The CSIS Director, David Vigneault and a deputy, Cherie Henderson, testified before a Parliamentary committee on June 13 (you know the one—PROC). When committee members were not denouncing various alleged failures, they were struggling to understand how intelligence works and how it is distributed. They share many of the concerns and confusions of ordinary Canadians, which makes watching Parl TV, live or recorded, so valuable (anyway it is better than much else on TV these days).
https://www.ourcommons.ca/DocumentViewer/en/44-1/PROC/meeting-83/notice
Mr. Vigneault is celebrating his sixth year as head of CSIS, having been appointed CSIS Director in June 2017, though celebrating might not be the right word now, and maybe not since 2020 and the onset of COVID, followed by the disastrous US withdrawal from Afghanistan, the Freedom Convoy, the Russian war against Ukraine, and now Chinese interference threats. By law he can only serve a maximum of two terms, or 10 years. Scapegoating might catch up with him before then. Stay tuned.
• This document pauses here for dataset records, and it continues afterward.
-- ==== Sys2Proof/Machine/Additive.lean ====
section
/-!
DEFINITION. The additive engine: ADD, SUB, INC and DEC, by the limb loops of 42_additive.md R130 to R133.
-/

namespace Sys2Proof.Machine

/-- The adder's loop from limb 0 up: the sum's limbs and the carry out, from the carry in `c` (42_additive.md R130). -/
def addLimbs (base : Nat) : Nat → List Nat → List Nat → List Nat × Nat
  | c, a :: as, b :: bs =>
    let t := a + b + c
    let r := addLimbs base (t / base) as bs
    (t % base :: r.1, r.2)
  | c, _, _ => ([], c)

/-- The subtractor's loop: the difference's limbs and the borrow out, from the borrow in `br`; the limb difference
is negative exactly when `a < b + br` (42_additive.md R131). -/
def subLimbs (base : Nat) : Nat → List Nat → List Nat → List Nat × Nat
  | br, a :: as, b :: bs =>
    if a < b + br then
      let r := subLimbs base 1 as bs
      ((a + base - (b + br)) :: r.1, r.2)
    else
      let r := subLimbs base 0 as bs
      ((a - (b + br)) :: r.1, r.2)
  | br, _, _ => ([], br)

/-- The increment's loop stops at the first limb that does not become 0; the carry out is 1 when every limb
wrapped (42_additive.md R132, 90_conflicts.md C8). -/
def incLimbs (base : Nat) : List Nat → List Nat × Nat
  | [] => ([], 1)
  | x :: xs =>
    let y := (x + 1) % base
    if y ≠ 0 then (y :: xs, 0)
    else
      let r := incLimbs base xs
      (y :: r.1, r.2)

/-- The decrement's loop stops at the first limb that does not become BASE-1; the borrow out is 1 when every limb
wrapped (42_additive.md R133, 90_conflicts.md C8). -/
def decLimbs (base : Nat) : List Nat → List Nat × Nat
  | [] => ([], 1)
  | x :: xs =>
    let y := (x + base - 1) % base
    if y ≠ base - 1 then (y :: xs, 0)
    else
      let r := decLimbs base xs
      (y :: r.1, r.2)

/-- The end of an additive command: its limbs go to rd and the carry or borrow out to OVF. -/
def State.writeWithCarry (s : State) (rd : Reg) (x : List Nat × Nat) : State :=
  (s.setReg rd x.1).complete (.overflow (x.2 != 0))

/-- ADD (42_additive.md R130). -/
def execAdd (rd rs1 rs2 : Reg) (s : State) : Result :=
  .next (s.writeWithCarry rd (addLimbs s.cfg.base 0 (s.reg rs1) (s.reg rs2)))

/-- SUB (42_additive.md R131). -/
def execSub (rd rs1 rs2 : Reg) (s : State) : Result :=
  .next (s.writeWithCarry rd (subLimbs s.cfg.base 0 (s.reg rs1) (s.reg rs2)))

/-- INC (42_additive.md R132). -/
def execInc (rd rs1 : Reg) (s : State) : Result :=
  .next (s.writeWithCarry rd (incLimbs s.cfg.base (s.reg rs1)))

/-- DEC (42_additive.md R133). -/
def execDec (rd rs1 : Reg) (s : State) : Result :=
  .next (s.writeWithCarry rd (decLimbs s.cfg.base (s.reg rs1)))

end Sys2Proof.Machine
end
Mr. Vigneault laid out two principles in his opening remarks that are vital, and should be self-evident. One is that intelligence isn’t collected and analysed for its own sake, it has to be shared to have an impact, and the whole point of the enterprise is impact. This means ensuring that intelligence reaches decision-makers and that decision-makers are alert to it. This led into his second proposition, which is that intelligence is a pillar of decision-making. Both issues raise questions for the Canadian intelligence community. The report of the then special rapporteur on foreign interference, David Johnston, did a huge service in calling attention to major deficiencies in the flow of intelligence.
The hood of the intelligence machine has been popped open, the engine inspected, and it isn’t pretty. There are important repairs to be made and a bill, at least in the form of honest acceptance of the problems, will have to be paid. This is not the bill of course, that opposition politicians are eager to present. Just to stretch the metaphor (possibly too far), they want a recall and a brand, spanking new car.
But recall or no, the bigger question concerns the concept of intelligence as a pillar of decision-making. This is an issue that goes beyond politics. It is one thing to say, as David Vigneault has done, that it should be a pillar; another altogether to ask whether it is. The ultimate culture of intelligence problem that the government must face and fix is building acceptance of intelligence as vital to decision-making.
If there was one point of clarification and exegesis of this problem set out during Mr. Vigneault’s and Ms. Henderson’s testimony, it concerned the controversy over a May 2021 IMU that was sent to the then-Public Safety Minister, Bill Blair, his chief of staff, (name unknown to me) and the then-Deputy Minister of Public Safety, Rob Stewart (famous for his ill-fated efforts to ‘negotiate’ with the Freedom Convoy leaders). Blair has since been shifted into a new Cabinet role on Emergency Preparedness; his DM has moved to Global Affairs.
Thanks to testimony and questions from MPs we now know what an IMU is, what it’s history is, how it is conveyed, and what it is for. All important pieces of the puzzle, first illustrated by David Johnston, over why intelligence about threats to Canadian MPs, notably Michael Chong, fell into what is now being described as a black hole.
If you fear being dragged into the weeds with what follows, just remember, the weeds are where the devil hangs out.
IMU stands for “Issues Management Note” (no one seems to know why it got the abbreviation it has).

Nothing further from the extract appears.